İyisi mi ben size bir Kayseri fıkrası anlatıyım:
Kayserili ile Şeytan
"Kayserili seytan gibi zekaya sahip", "seytana pabucunu ters giydiren Kayserilinin yanında seytanın lafı mı olur", sözleri seytanın kulağına gitmiş. Seytan,bu sözleri kaldıraramış ve Kayserili biri ile ortak arazi ekmeyi planlamış. Seytan der ki kendi kendine: Göreceğiz bakalım, seytan mi daha kurnaz, Kayserili mi?

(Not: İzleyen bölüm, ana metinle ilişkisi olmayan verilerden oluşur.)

-- ==== Sys2Proof/Laws/State.lean ====
section
/-! SUPPORT. What the named updates of the state change and leave alone: tables by key, one lemma per field and update, registers. -/

namespace Sys2Proof.Machine

/-! ## Tables -/

section
variable {α : Type}

theorem mget_mdel_same (d : α) (n : Nat) (m : Map α) : mget d (mdel n m) n = d := by
  induction m with
  | nil => rfl
  | cons e r ih => obtain ⟨k, a⟩ := e; by_cases h : n = k <;> simp [mdel, mget, h] at * <;> assumption

theorem mget_mdel_other (d : α) {n j : Nat} (h : j ≠ n) (m : Map α) : mget d (mdel n m) j = mget d m j := by
  induction m with
  | nil => rfl
  | cons e r ih =>
    obtain ⟨k, a⟩ := e
    by_cases hk : n = k
    · subst hk; simp [mdel, mget, h, ih]
    · simp [mdel, mget, hk, ih]

theorem mget_mput_same (d : α) (n : Nat) (b : α) (m : Map α) : mget d (mput n b m) n = b := by
  induction m with
  | nil => simp [mput, mget]
  | cons e r ih =>
    obtain ⟨k, a⟩ := e
    by_cases hk : n = k
    · simp [mput, mget, hk]
    · by_cases hl : n < k <;> simp [mput, mget, hk, hl, ih]

theorem mget_mput_other (d : α) {n j : Nat} (h : j ≠ n) (b : α) (m : Map α) : mget d (mput n b m) j = mget d m j := by
  induction m with
  | nil => simp [mput, mget, h]
  | cons e r ih =>
    obtain ⟨k, a⟩ := e
    by_cases hk : n = k
    · subst hk; simp [mput, mget, h]
    · by_cases hl : n < k <;> simp [mput, mget, hk, hl, h, ih]

variable [DecidableEq α]

@[simp] theorem mget_mset_same (d : α) (m : Map α) (n : Nat) (b : α) : mget d (mset d m n b) n = b := by
  unfold mset
  split
  · next h => rw [mget_mdel_same, h]
  · exact mget_mput_same d n b m

theorem mget_mset_other (d : α) (m : Map α) {n j : Nat} (h : j ≠ n) (b : α) : mget d (mset d m n b) j = mget d m j := by
  unfold mset
  split
  · exact mget_mdel_other d h m
  · exact mget_mput_other d h b m

/-- Reading a table after one entry was set. -/
theorem mget_mset (d : α) (m : Map α) (n j : Nat) (b : α) : mget d (mset d m n b) j = if j = n then b else mget d m j := by
  split
  · next h => rw [h, mget_mset_same]
  · next h => exact mget_mset_other d m h b

@[simp] theorem mget_mmod_same (d : α) (m : Map α) (n : Nat) (f : α → α) : mget d (mmod d m n f) n = f (mget d m n) :=
  mget_mset_same d m n _
theorem mget_mmod_other (d : α) (m : Map α) {n j : Nat} (h : j ≠ n) (f : α → α) : mget d (mmod d m n f) j = mget d m j :=
  mget_mset_other d m h _
end

/-! ## Fields of the machine -/

section
variable (m : Mach) (c s : Nat) (g : Group)
@[simp] theorem setGrp_mem : (setGrp m c s g).mem = m.mem := rfl
@[simp] theorem setGrp_hist : (setGrp m c s g).hist = m.hist := rfl
@[simp] theorem setGrp_bad : (setGrp m c s g).bad = m.bad := rfl
@[simp] theorem setGrp_l2 : (setGrp m c s g).l2 = m.l2 := rfl
@[simp] theorem setGrp_dirty : (setGrp m c s g).dirty = m.dirty := rfl
@[simp] theorem setGrp_leaseEnd : (setGrp m c s g).leaseEnd = m.leaseEnd := rfl
@[simp] theorem setGrp_tlb : (setGrp m c s g).tlb = m.tlb := rfl
@[simp] theorem setGrp_host : (setGrp m c s g).host = m.host := rfl
@[simp] theorem setGrp_hostData : (setGrp m c s g).hostData = m.hostData := rfl
@[simp] theorem setGrp_sysOut : (setGrp m c s g).sysOut = m.sysOut := rfl
@[simp] theorem setGrp_orphans : (setGrp m c s g).orphans = m.orphans := rfl
@[simp] theorem setGrp_abandoned : (setGrp m c s g).abandoned = m.abandoned := rfl
@[simp] theorem setGrp_cores : (setGrp m c s g).cores = m.cores := rfl
@[simp] theorem setGrp_clusters : (setGrp m c s g).clusters = m.clusters := rfl
@[simp] theorem setGrp_vfst : (setGrp m c s g).vfst = m.vfst := rfl
@[simp] theorem setGrp_saved : (setGrp m c s g).saved = m.saved := rfl
@[simp] theorem setGrp_yards : (setGrp m c s g).yards = m.yards := rfl
@[simp] theorem setGrp_now : (setGrp m c s g).now = m.now := rfl
@[simp] theorem setGrp_rowStart : (setGrp m c s g).rowStart = m.rowStart := rfl
@[simp] theorem setGrp_nextUid : (setGrp m c s g).nextUid = m.nextUid := rfl
@[simp] theorem setGrp_act : (setGrp m c s g).act = m.act := rfl
@[simp] theorem setGrp_tick : (setGrp m c s g).tick = m.tick := rfl
end

section
variable (m : Mach) (c s : Nat) (f : Group → Group)
@[simp] theorem modGrp_mem : (modGrp m c s f).mem = m.mem := rfl
@[simp] theorem modGrp_hist : (modGrp m c s f).hist = m.hist := rfl
@[simp] theorem modGrp_bad : (modGrp m c s f).bad = m.bad := rfl
@[simp] theorem modGrp_l2 : (modGrp m c s f).l2 = m.l2 := rfl
@[simp] theorem modGrp_dirty : (modGrp m c s f).dirty = m.dirty := rfl
@[simp] theorem modGrp_leaseEnd : (modGrp m c s f).leaseEnd = m.leaseEnd := rfl
@[simp] theorem modGrp_tlb : (modGrp m c s f).tlb = m.tlb := rfl
@[simp] theorem modGrp_host : (modGrp m c s f).host = m.host := rfl
@[simp] theorem modGrp_hostData : (modGrp m c s f).hostData = m.hostData := rfl
@[simp] theorem modGrp_sysOut : (modGrp m c s f).sysOut = m.sysOut := rfl
@[simp] theorem modGrp_orphans : (modGrp m c s f).orphans = m.orphans := rfl
@[simp] theorem modGrp_abandoned : (modGrp m c s f).abandoned = m.abandoned := rfl
@[simp] theorem modGrp_cores : (modGrp m c s f).cores = m.cores := rfl
@[simp] theorem modGrp_clusters : (modGrp m c s f).clusters = m.clusters := rfl
@[simp] theorem modGrp_vfst : (modGrp m c s f).vfst = m.vfst := rfl
@[simp] theorem modGrp_saved : (modGrp m c s f).saved = m.saved := rfl
@[simp] theorem modGrp_yards : (modGrp m c s f).yards = m.yards := rfl
@[simp] theorem modGrp_now : (modGrp m c s f).now = m.now := rfl
@[simp] theorem modGrp_rowStart : (modGrp m c s f).rowStart = m.rowStart := rfl
@[simp] theorem modGrp_nextUid : (modGrp m c s f).nextUid = m.nextUid := rfl
@[simp] theorem modGrp_act : (modGrp m c s f).act = m.act := rfl
@[simp] theorem modGrp_tick : (modGrp m c s f).tick = m.tick := rfl
end

section
variable (m : Mach) (f : Group → Group)
@[simp] theorem modMe_mem : (modMe m f).mem = m.mem := rfl
@[simp] theorem modMe_hist : (modMe m f).hist = m.hist := rfl
@[simp] theorem modMe_bad : (modMe m f).bad = m.bad := rfl
@[simp] theorem modMe_l2 : (modMe m f).l2 = m.l2 := rfl
@[simp] theorem modMe_dirty : (modMe m f).dirty = m.dirty := rfl
@[simp] theorem modMe_leaseEnd : (modMe m f).leaseEnd = m.leaseEnd := rfl
@[simp] theorem modMe_tlb : (modMe m f).tlb = m.tlb := rfl
@[simp] theorem modMe_host : (modMe m f).host = m.host := rfl
@[simp] theorem modMe_hostData : (modMe m f).hostData = m.hostData := rfl
@[simp] theorem modMe_sysOut : (modMe m f).sysOut = m.sysOut := rfl
@[simp] theorem modMe_orphans : (modMe m f).orphans = m.orphans := rfl
@[simp] theorem modMe_abandoned : (modMe m f).abandoned = m.abandoned := rfl
@[simp] theorem modMe_cores : (modMe m f).cores = m.cores := rfl
@[simp] theorem modMe_clusters : (modMe m f).clusters = m.clusters := rfl
@[simp] theorem modMe_vfst : (modMe m f).vfst = m.vfst := rfl
@[simp] theorem modMe_saved : (modMe m f).saved = m.saved := rfl
@[simp] theorem modMe_yards : (modMe m f).yards = m.yards := rfl
@[simp] theorem modMe_now : (modMe m f).now = m.now := rfl
@[simp] theorem modMe_rowStart : (modMe m f).rowStart = m.rowStart := rfl
@[simp] theorem modMe_nextUid : (modMe m f).nextUid = m.nextUid := rfl
@[simp] theorem modMe_act : (modMe m f).act = m.act := rfl
@[simp] theorem modMe_tick : (modMe m f).tick = m.tick := rfl
end

section
variable (m : Mach) (c : Nat) (f : Core → Core)
@[simp] theorem modCore_mem : (modCore m c f).mem = m.mem := rfl
@[simp] theorem modCore_hist : (modCore m c f).hist = m.hist := rfl
@[simp] theorem modCore_bad : (modCore m c f).bad = m.bad := rfl
@[simp] theorem modCore_l2 : (modCore m c f).l2 = m.l2 := rfl
@[simp] theorem modCore_dirty : (modCore m c f).dirty = m.dirty := rfl
@[simp] theorem modCore_leaseEnd : (modCore m c f).leaseEnd = m.leaseEnd := rfl
@[simp] theorem modCore_tlb : (modCore m c f).tlb = m.tlb := rfl
@[simp] theorem modCore_host : (modCore m c f).host = m.host := rfl
@[simp] theorem modCore_hostData : (modCore m c f).hostData = m.hostData := rfl
@[simp] theorem modCore_sysOut : (modCore m c f).sysOut = m.sysOut := rfl
@[simp] theorem modCore_orphans : (modCore m c f).orphans = m.orphans := rfl
@[simp] theorem modCore_abandoned : (modCore m c f).abandoned = m.abandoned := rfl
@[simp] theorem modCore_clusters : (modCore m c f).clusters = m.clusters := rfl
@[simp] theorem modCore_groups : (modCore m c f).groups = m.groups := rfl
@[simp] theorem modCore_vfst : (modCore m c f).vfst = m.vfst := rfl
@[simp] theorem modCore_saved : (modCore m c f).saved = m.saved := rfl
@[simp] theorem modCore_yards : (modCore m c f).yards = m.yards := rfl
@[simp] theorem modCore_now : (modCore m c f).now = m.now := rfl
@[simp] theorem modCore_rowStart : (modCore m c f).rowStart = m.rowStart := rfl
@[simp] theorem modCore_nextUid : (modCore m c f).nextUid = m.nextUid := rfl
@[simp] theorem modCore_act : (modCore m c f).act = m.act := rfl
@[simp] theorem modCore_tick : (modCore m c f).tick = m.tick := rfl
end

section
variable (m : Mach) (k : Nat) (f : Cluster → Cluster)
@[simp] theorem modClus_mem : (modClus m k f).mem = m.mem := rfl
@[simp] theorem modClus_hist : (modClus m k f).hist = m.hist := rfl
@[simp] theorem modClus_bad : (modClus m k f).bad = m.bad := rfl
@[simp] theorem modClus_l2 : (modClus m k f).l2 = m.l2 := rfl
@[simp] theorem modClus_dirty : (modClus m k f).dirty = m.dirty := rfl
@[simp] theorem modClus_leaseEnd : (modClus m k f).leaseEnd = m.leaseEnd := rfl
@[simp] theorem modClus_tlb : (modClus m k f).tlb = m.tlb := rfl
@[simp] theorem modClus_host : (modClus m k f).host = m.host := rfl
@[simp] theorem modClus_hostData : (modClus m k f).hostData = m.hostData := rfl
@[simp] theorem modClus_sysOut : (modClus m k f).sysOut = m.sysOut := rfl
@[simp] theorem modClus_orphans : (modClus m k f).orphans = m.orphans := rfl
@[simp] theorem modClus_abandoned : (modClus m k f).abandoned = m.abandoned := rfl
@[simp] theorem modClus_cores : (modClus m k f).cores = m.cores := rfl
@[simp] theorem modClus_groups : (modClus m k f).groups = m.groups := rfl
@[simp] theorem modClus_vfst : (modClus m k f).vfst = m.vfst := rfl
@[simp] theorem modClus_saved : (modClus m k f).saved = m.saved := rfl
@[simp] theorem modClus_yards : (modClus m k f).yards = m.yards := rfl
@[simp] theorem modClus_now : (modClus m k f).now = m.now := rfl
@[simp] theorem modClus_rowStart : (modClus m k f).rowStart = m.rowStart := rfl
@[simp] theorem modClus_nextUid : (modClus m k f).nextUid = m.nextUid := rfl
@[simp] theorem modClus_act : (modClus m k f).act = m.act := rfl
@[simp] theorem modClus_tick : (modClus m k f).tick = m.tick := rfl
end

section
variable (m : Mach) (v : Nat) (f : VfState → VfState)
@[simp] theorem modVf_mem : (modVf m v f).mem = m.mem := rfl
@[simp] theorem modVf_hist : (modVf m v f).hist = m.hist := rfl
@[simp] theorem modVf_bad : (modVf m v f).bad = m.bad := rfl
@[simp] theorem modVf_l2 : (modVf m v f).l2 = m.l2 := rfl
@[simp] theorem modVf_dirty : (modVf m v f).dirty = m.dirty := rfl
@[simp] theorem modVf_leaseEnd : (modVf m v f).leaseEnd = m.leaseEnd := rfl
@[simp] theorem modVf_tlb : (modVf m v f).tlb = m.tlb := rfl
@[simp] theorem modVf_host : (modVf m v f).host = m.host := rfl
@[simp] theorem modVf_hostData : (modVf m v f).hostData = m.hostData := rfl
@[simp] theorem modVf_sysOut : (modVf m v f).sysOut = m.sysOut := rfl
@[simp] theorem modVf_orphans : (modVf m v f).orphans = m.orphans := rfl
@[simp] theorem modVf_abandoned : (modVf m v f).abandoned = m.abandoned := rfl
@[simp] theorem modVf_cores : (modVf m v f).cores = m.cores := rfl
@[simp] theorem modVf_clusters : (modVf m v f).clusters = m.clusters := rfl
@[simp] theorem modVf_groups : (modVf m v f).groups = m.groups := rfl
@[simp] theorem modVf_saved : (modVf m v f).saved = m.saved := rfl
@[simp] theorem modVf_yards : (modVf m v f).yards = m.yards := rfl
@[simp] theorem modVf_now : (modVf m v f).now = m.now := rfl
@[simp] theorem modVf_rowStart : (modVf m v f).rowStart = m.rowStart := rfl
@[simp] theorem modVf_nextUid : (modVf m v f).nextUid = m.nextUid := rfl
@[simp] theorem modVf_act : (modVf m v f).act = m.act := rfl
@[simp] theorem modVf_tick : (modVf m v f).tick = m.tick := rfl
end

section
variable (m : Mach) (y : Nat) (f : YardRun → YardRun)
@[simp] theorem modYrun_mem : (modYrun m y f).mem = m.mem := rfl
@[simp] theorem modYrun_hist : (modYrun m y f).hist = m.hist := rfl
@[simp] theorem modYrun_bad : (modYrun m y f).bad = m.bad := rfl
@[simp] theorem modYrun_l2 : (modYrun m y f).l2 = m.l2 := rfl
@[simp] theorem modYrun_dirty : (modYrun m y f).dirty = m.dirty := rfl
@[simp] theorem modYrun_leaseEnd : (modYrun m y f).leaseEnd = m.leaseEnd := rfl
@[simp] theorem modYrun_tlb : (modYrun m y f).tlb = m.tlb := rfl
@[simp] theorem modYrun_host : (modYrun m y f).host = m.host := rfl
@[simp] theorem modYrun_hostData : (modYrun m y f).hostData = m.hostData := rfl
@[simp] theorem modYrun_sysOut : (modYrun m y f).sysOut = m.sysOut := rfl
@[simp] theorem modYrun_orphans : (modYrun m y f).orphans = m.orphans := rfl
@[simp] theorem modYrun_abandoned : (modYrun m y f).abandoned = m.abandoned := rfl
@[simp] theorem modYrun_cores : (modYrun m y f).cores = m.cores := rfl
@[simp] theorem modYrun_clusters : (modYrun m y f).clusters = m.clusters := rfl
@[simp] theorem modYrun_groups : (modYrun m y f).groups = m.groups := rfl
@[simp] theorem modYrun_vfst : (modYrun m y f).vfst = m.vfst := rfl
@[simp] theorem modYrun_saved : (modYrun m y f).saved = m.saved := rfl
@[simp] theorem modYrun_now : (modYrun m y f).now = m.now := rfl
@[simp] theorem modYrun_rowStart : (modYrun m y f).rowStart = m.rowStart := rfl
@[simp] theorem modYrun_nextUid : (modYrun m y f).nextUid = m.nextUid := rfl
@[simp] theorem modYrun_act : (modYrun m y f).act = m.act := rfl
@[simp] theorem modYrun_tick : (modYrun m y f).tick = m.tick := rfl
end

Ve gün gelir Kayseriliye sözü açar: Seninle ortak bir pancar ekelim deyince Kayserili "Hay hay ekelim" demis. Ama her sey ortaklasa yapılır. Tarlalar sürülür, tohumu, gübresi hasat zamanı beklenir. Seytan bu ya, duramaz iste: Sayin Kayserili arkadas, bak pancar yeserdi, yaprakları koca koca oldu. Seninle bir pazarlığa girelim. Üstü benim olsun topragin altta kalani da senin olsun, ne dersin?

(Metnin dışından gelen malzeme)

theorem FmtI.major_toWord (maj fn : BitVec 6) (f : FmtI) : majorOf (f.toWord maj fn) = maj := by
  unfold majorOf FmtI.toWord
  simp (disch := omega) only [extract_high, extract_low, extract_whole, bit_high, bit_low, bit_ofBool, Nat.reduceSub]
theorem FmtI.func_toWord (maj fn : BitVec 6) (f : FmtI) : funcOf (f.toWord maj fn) = fn := by
  unfold funcOf FmtI.toWord
  simp (disch := omega) only [extract_high, extract_low, extract_whole, bit_high, bit_low, bit_ofBool, Nat.reduceSub]
theorem FmtI.ofWord_toWord (maj fn : BitVec 6) (f : FmtI) : FmtI.ofWord (f.toWord maj fn) = f := by
  unfold FmtI.ofWord FmtI.toWord
  simp (disch := omega) only [extract_high, extract_low, extract_whole, bit_high, bit_low, bit_ofBool, Nat.reduceSub]
/-- A word of this format is read back, when its row of the class's map makes the instruction from its fields. -/
theorem FmtI.decode_toWord {cls : Cls} {maj fn : BitVec 6} {k : Word → Instr} {i : Instr} {f : FmtI}
    (hk : findOp maj.toNat fn.toNat (opsOf cls) = some k) (hi : k (f.toWord maj fn) = i) (h : i.wellFormed = true) :
    decodeWord cls (f.toWord maj fn) = .ok i := by
  unfold decodeWord
  rw [FmtI.major_toWord, FmtI.func_toWord, hk]
  simp only [hi, h, if_true]

theorem FmtM.major_toWord (maj fn : BitVec 6) (f : FmtM) : majorOf (f.toWord maj fn) = maj := by
  unfold majorOf FmtM.toWord
  simp (disch := omega) only [extract_high, extract_low, extract_whole, bit_high, bit_low, bit_ofBool, Nat.reduceSub]
theorem FmtM.func_toWord (maj fn : BitVec 6) (f : FmtM) : funcOf (f.toWord maj fn) = fn := by
  unfold funcOf FmtM.toWord
  simp (disch := omega) only [extract_high, extract_low, extract_whole, bit_high, bit_low, bit_ofBool, Nat.reduceSub]
theorem FmtM.ofWord_toWord (maj fn : BitVec 6) (f : FmtM) : FmtM.ofWord (f.toWord maj fn) = f := by
  unfold FmtM.ofWord FmtM.toWord
  simp (disch := omega) only [extract_high, extract_low, extract_whole, bit_high, bit_low, bit_ofBool, Nat.reduceSub]
/-- A word of this format is read back, when its row of the class's map makes the instruction from its fields. -/
theorem FmtM.decode_toWord {cls : Cls} {maj fn : BitVec 6} {k : Word → Instr} {i : Instr} {f : FmtM}
    (hk : findOp maj.toNat fn.toNat (opsOf cls) = some k) (hi : k (f.toWord maj fn) = i) (h : i.wellFormed = true) :
    decodeWord cls (f.toWord maj fn) = .ok i := by
  unfold decodeWord
  rw [FmtM.major_toWord, FmtM.func_toWord, hk]
  simp only [hi, h, if_true]

theorem FmtB.major_toWord (maj fn : BitVec 6) (f : FmtB) : majorOf (f.toWord maj fn) = maj := by
  unfold majorOf FmtB.toWord
  simp (disch := omega) only [extract_high, extract_low, extract_whole, bit_high, bit_low, bit_ofBool, Nat.reduceSub]
theorem FmtB.func_toWord (maj fn : BitVec 6) (f : FmtB) : funcOf (f.toWord maj fn) = fn := by
  unfold funcOf FmtB.toWord
  simp (disch := omega) only [extract_high, extract_low, extract_whole, bit_high, bit_low, bit_ofBool, Nat.reduceSub]
theorem FmtB.ofWord_toWord (maj fn : BitVec 6) (f : FmtB) : FmtB.ofWord (f.toWord maj fn) = f := by
  unfold FmtB.ofWord FmtB.toWord
  simp (disch := omega) only [extract_high, extract_low, extract_whole, bit_high, bit_low, bit_ofBool, Nat.reduceSub]
/-- A word of this format is read back, when its row of the class's map makes the instruction from its fields. -/
theorem FmtB.decode_toWord {cls : Cls} {maj fn : BitVec 6} {k : Word → Instr} {i : Instr} {f : FmtB}
    (hk : findOp maj.toNat fn.toNat (opsOf cls) = some k) (hi : k (f.toWord maj fn) = i) (h : i.wellFormed = true) :
    decodeWord cls (f.toWord maj fn) = .ok i := by
  unfold decodeWord
  rw [FmtB.major_toWord, FmtB.func_toWord, hk]
  simp only [hi, h, if_true]

theorem FmtE.major_toWord (maj fn : BitVec 6) (f : FmtE) : majorOf (f.toWord maj fn) = maj := by
  unfold majorOf FmtE.toWord
  simp (disch := omega) only [extract_high, extract_low, extract_whole, bit_high, bit_low, bit_ofBool, Nat.reduceSub]
theorem FmtE.func_toWord (maj fn : BitVec 6) (f : FmtE) : funcOf (f.toWord maj fn) = fn := by
  unfold funcOf FmtE.toWord
  simp (disch := omega) only [extract_high, extract_low, extract_whole, bit_high, bit_low, bit_ofBool, Nat.reduceSub]
theorem FmtE.ofWord_toWord (maj fn : BitVec 6) (f : FmtE) : FmtE.ofWord (f.toWord maj fn) = f := by
  unfold FmtE.ofWord FmtE.toWord
  simp (disch := omega) only [extract_high, extract_low, extract_whole, bit_high, bit_low, bit_ofBool, Nat.reduceSub]
/-- A word of this format is read back, when its row of the class's map makes the instruction from its fields. -/
theorem FmtE.decode_toWord {cls : Cls} {maj fn : BitVec 6} {k : Word → Instr} {i : Instr} {f : FmtE}
    (hk : findOp maj.toNat fn.toNat (opsOf cls) = some k) (hi : k (f.toWord maj fn) = i) (h : i.wellFormed = true) :
    decodeWord cls (f.toWord maj fn) = .ok i := by
  unfold decodeWord
  rw [FmtE.major_toWord, FmtE.func_toWord, hk]
  simp only [hi, h, if_true]

theorem FmtL.major_toWord (maj fn : BitVec 6) (f : FmtL) : majorOf (f.toWord maj fn) = maj := by
  unfold majorOf FmtL.toWord
  simp (disch := omega) only [extract_high, extract_low, extract_whole, bit_high, bit_low, bit_ofBool, Nat.reduceSub]
theorem FmtL.func_toWord (maj fn : BitVec 6) (f : FmtL) : funcOf (f.toWord maj fn) = fn := by
  unfold funcOf FmtL.toWord
  simp (disch := omega) only [extract_high, extract_low, extract_whole, bit_high, bit_low, bit_ofBool, Nat.reduceSub]
theorem FmtL.ofWord_toWord (maj fn : BitVec 6) (f : FmtL) : FmtL.ofWord (f.toWord maj fn) = f := by
  unfold FmtL.ofWord FmtL.toWord
  simp (disch := omega) only [extract_high, extract_low, extract_whole, bit_high, bit_low, bit_ofBool, Nat.reduceSub]
/-- A word of this format is read back, when its row of the class's map makes the instruction from its fields. -/
theorem FmtL.decode_toWord {cls : Cls} {maj fn : BitVec 6} {k : Word → Instr} {i : Instr} {f : FmtL}
    (hk : findOp maj.toNat fn.toNat (opsOf cls) = some k) (hi : k (f.toWord maj fn) = i) (h : i.wellFormed = true) :
    decodeWord cls (f.toWord maj fn) = .ok i := by
  unfold decodeWord
  rw [FmtL.major_toWord, FmtL.func_toWord, hk]
  simp only [hi, h, if_true]

theorem eight (k : BitVec 3) : k = 0 ∨ k = 1 ∨ k = 2 ∨ k = 3 ∨ k = 4 ∨ k = 5 ∨ k = 6 ∨ k = 7 := by revert k; decide
theorem conditions (k : BitVec 4) (h : condOk k = true) : k = 0 ∨ k = 1 ∨ k = 2 ∨ k = 3 ∨ k = 4 ∨ k = 5 ∨ k = 8 ∨ k = 9 ∨ k = 10 ∨ k = 11
    ∨ k = 12 ∨ k = 13 := by revert k; decide
theorem formats (k : BitVec 3) (h : (k != 7) = true) : k = 0 ∨ k = 1 ∨ k = 2 ∨ k = 3 ∨ k = 4 ∨ k = 5 ∨ k = 6 := by revert k; decide

end Sys2Proof

namespace Sys2Proof.Laws.Encoding

/-- Decoding the word that encodes a well-formed instruction gives the instruction (R58 to R72). -/
def Statement (i : Instr) : Prop := ∀ k w, encode i = some (k, w) → i.wellFormed = true → decodeWord k w = .ok i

"Tamam, ortağıma saygım ve güvenim sonsuz" demiş Kayserili. Yesil yapraklar büyüdükçe seytanin da yüzü gülüyormus. Gün gelmis, mahsul kaldırılmıs. Tüm yaprakları seytan alırken toprak altındaki pancarı da Kayserili almıs. Kayserili, pancarı satmıs bir sürü para alırken, seytan kendisini aldatan o yesil yapraklarla beş parasız kalmıs.
Ve yenilgiye doymadigi için: Kayserili arkadas seninle bir de bugday ekelim. Yalniz bu sefer topragin altı benim demis ve Kayserili de "peki üstü de benim" demis. Gene yıl sonu gelmis, gene seytanda hüsran. Çünkü seytan, bugdayın saplarını alırken Kayserili de bugdayın denelerini almıs. Artık dayanamayan seytan demis ki: Aman be Kayserili arkadas pes benden. Senin namını duymustum da inanmamıstim. Meğerse sen neymissin de, haberim yok!